* **Task instructions**
Gather the lines below that include the string "channel", copying each in full.

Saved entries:
theorem keeps_portDark {p : Nat} {cause : BitVec 8} {s : State} (hm : Sub 16777232 k) (h : Keeps k s0 s) :
    Keeps k s0 (portDark p cause s) := by
  unfold portDark
  repeat' first
    | (with_reducible refine hm.of ?_); exact rfl
    | with_reducible assumption
    | (with_reducible first | apply keeps_putPort | apply keeps_setRegF)

theorem keeps_portLight {p : Nat} {s : State} (hm : Sub 16777232 k) (h : Keeps k s0 s) :
    Keeps k s0 (portLight p s) := by
  unfold portLight
  repeat' first
    | (with_reducible refine hm.of ?_); exact rfl
    | with_reducible assumption
    | (with_reducible first | apply keeps_ite | apply keeps_putPort | apply keeps_portDark)

theorem keeps_portFollow {p : Nat} {s : State} (hm : Sub 26214416 k) (h : Keeps k s0 s) :
    Keeps k s0 (portFollow p s) := by
  unfold portFollow
  repeat' first
    | (with_reducible refine hm.of ?_); exact rfl
    | with_reducible assumption
    | (with_reducible first | apply keeps_ite | apply keeps_portLight | apply keeps_repath)

theorem keeps_portUnlit {p : Nat} {s : State} (hm : Sub 18141968138704 k) (h : Keeps k s0 s) :
    Keeps k s0 (portUnlit p s) := by
  unfold portUnlit
  repeat' first
    | (with_reducible refine hm.of ?_); exact rfl
    | with_reducible assumption
    | (with_reducible first | apply keeps_ite | apply keeps_portDark | apply keeps_repath | apply keeps_laserDown)

theorem keeps_portReset {p : Nat} {s : State} (hm : Sub 26214416 k) (h : Keeps k s0 s) :
    Keeps k s0 (portReset p s) := by
  unfold portReset
  repeat' first
    | (with_reducible refine hm.of ?_); exact rfl
    | with_reducible assumption
    | (with_reducible first | apply keeps_ite | apply keeps_setReg | apply keeps_putPort | apply keeps_setRegF | apply keeps_repath)

theorem keeps_portConfig {p : Nat} {v : Word} {s : State} (hm : Sub 26214416 k) (h : Keeps k s0 s) :
    Keeps k s0 (portConfig p v s) := by
  unfold portConfig
  repeat' first
    | (with_reducible refine hm.of ?_); exact rfl
    | with_reducible assumption
    | (with_reducible first | apply keeps_setReg | apply keeps_portFollow)

theorem keeps_portRetrain {p : Nat} {s : State} (hm : Sub 26214416 k) (h : Keeps k s0 s) :
    Keeps k s0 (portRetrain p s) := by
  unfold portRetrain
  repeat' first
    | (with_reducible refine hm.of ?_); exact rfl
    | with_reducible assumption
    | (with_reducible first | apply keeps_ite | apply keeps_putPort | apply keeps_repath)

theorem keeps_portTrained {p : Nat} {peer : BitVec 16} {far : BitVec 4} {s : State} (hm : Sub 18143041880528 k) (h : Keeps k s0 s) :
    Keeps k s0 (portTrained p peer far s) := by
  unfold portTrained
  repeat' first
    | (with_reducible refine hm.of ?_); exact rfl
    | with_reducible assumption
    | (with_reducible first | apply keeps_ite | apply keeps_putPort | apply keeps_portDown | apply keeps_setReady | apply keeps_repath)

theorem keeps_laserFail {ls : Nat} {channel : Option (BitVec 3)} {s : State} (hm : Sub 18141968138704 k) (h : Keeps k s0 s) :
    Keeps k s0 (laserFail ls channel s) := by
  unfold laserFail
  repeat' first
    | (with_reducible refine hm.of ?_); exact rfl
    | with_reducible assumption
    | (with_reducible first | refine keeps_forAll ?_ fun _ _ _ => ?_ | apply keeps_putPort | apply keeps_laserDown)

theorem keeps_fabCoreReady {s : State} (hm : Sub 1073741840 k) (h : Keeps k s0 s) :
    Keeps k s0 (fabCoreReady s) := by
  unfold fabCoreReady
  repeat' first
    | (with_reducible refine hm.of ?_); exact rfl
    | with_reducible assumption
    | (with_reducible first | apply keeps_ite | apply keeps_setReady)

theorem keeps_instApply {s : State} (hm : Sub 1099956240 k) (h : Keeps k s0 s) :
    Keeps k s0 (instApply s) := by
  unfold instApply
  repeat' first
    | (with_reducible refine hm.of ?_); exact rfl
    | with_reducible assumption
    | intro _
    | (with_reducible first | apply keeps_ite | refine keeps_forAll ?_ fun _ _ _ => ?_ | apply keeps_inDomain | apply keeps_fabCoreReady | apply keeps_setReg | apply keeps_bump | apply keeps_portLight | apply keeps_repath)

theorem keeps_pairQuery {v : Word} {s : State} (hm : Sub 16 k) (h : Keeps k s0 s) :
    Keeps k s0 (pairQuery v s) := by
  unfold pairQuery
  repeat' first
    | (with_reducible refine hm.of ?_); exact rfl
    | with_reducible assumption
    | with_reducible apply keeps_setReg

theorem keeps_amoGo {c : Nat} {s : State} (hm : Sub 32507088 k) (h : Keeps k s0 s) :
    Keeps k s0 (amoGo c s) := by
  unfold amoGo
  repeat' first
    | (with_reducible refine hm.of ?_); exact rfl
    | with_reducible assumption
    | (with_reducible first | apply keeps_ite | apply keeps_setReg | apply keeps_cluIgnore | apply keeps_sendSeq | apply keeps_amoDone | apply keeps_performAt)
    | (have x := (); extract_lets +onlyGivenNames x; refine keeps_cut k s0 x ?_ fun _ => ?_; rotate_left; clear_value x)
    | (have x := (); extract_lets +onlyGivenNames x; refine keeps_cutP Performed.st k s0 x ?_ fun _ => ?_; rotate_left; clear_value x)
    | (have x := (); extract_lets +onlyGivenNames x; clear_value x)
    | split

theorem keeps_onMsg {m : Msg} {s : State} {f : State → State} (hm : Sub 0 k) (h : Keeps k s0 s) (hf : ∀ (y0 : State), Keeps k s0 y0 → Keeps k s0 (f y0)) :
    KeepsR k s0 (onMsg m s f) := by
  unfold onMsg
  repeat' first
    | with_reducible assumption
    | (with_reducible first | apply keepsR_ite | apply keepsR_next | exact keepsR_fault | apply hf)

theorem keeps_execFabWrite {m : Msg} {s : State} (hm : Sub 97414186794456 k) (h : Keeps k s0 s) :
    KeepsR k s0 (execFabWrite m s) := by
  unfold execFabWrite
  repeat' first
    | (with_reducible refine hm.of ?_); exact rfl
    | with_reducible assumption
    | intro _
    | (with_reducible first | apply keeps_msgArrive | apply keeps_onMsg)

* **Solution to this task**
theorem keeps_laserFail {ls : Nat} {channel : Option (BitVec 3)} {s : State} (hm : Sub 18141968138704 k) (h : Keeps k s0 s) :
    Keeps k s0 (laserFail ls channel s) := by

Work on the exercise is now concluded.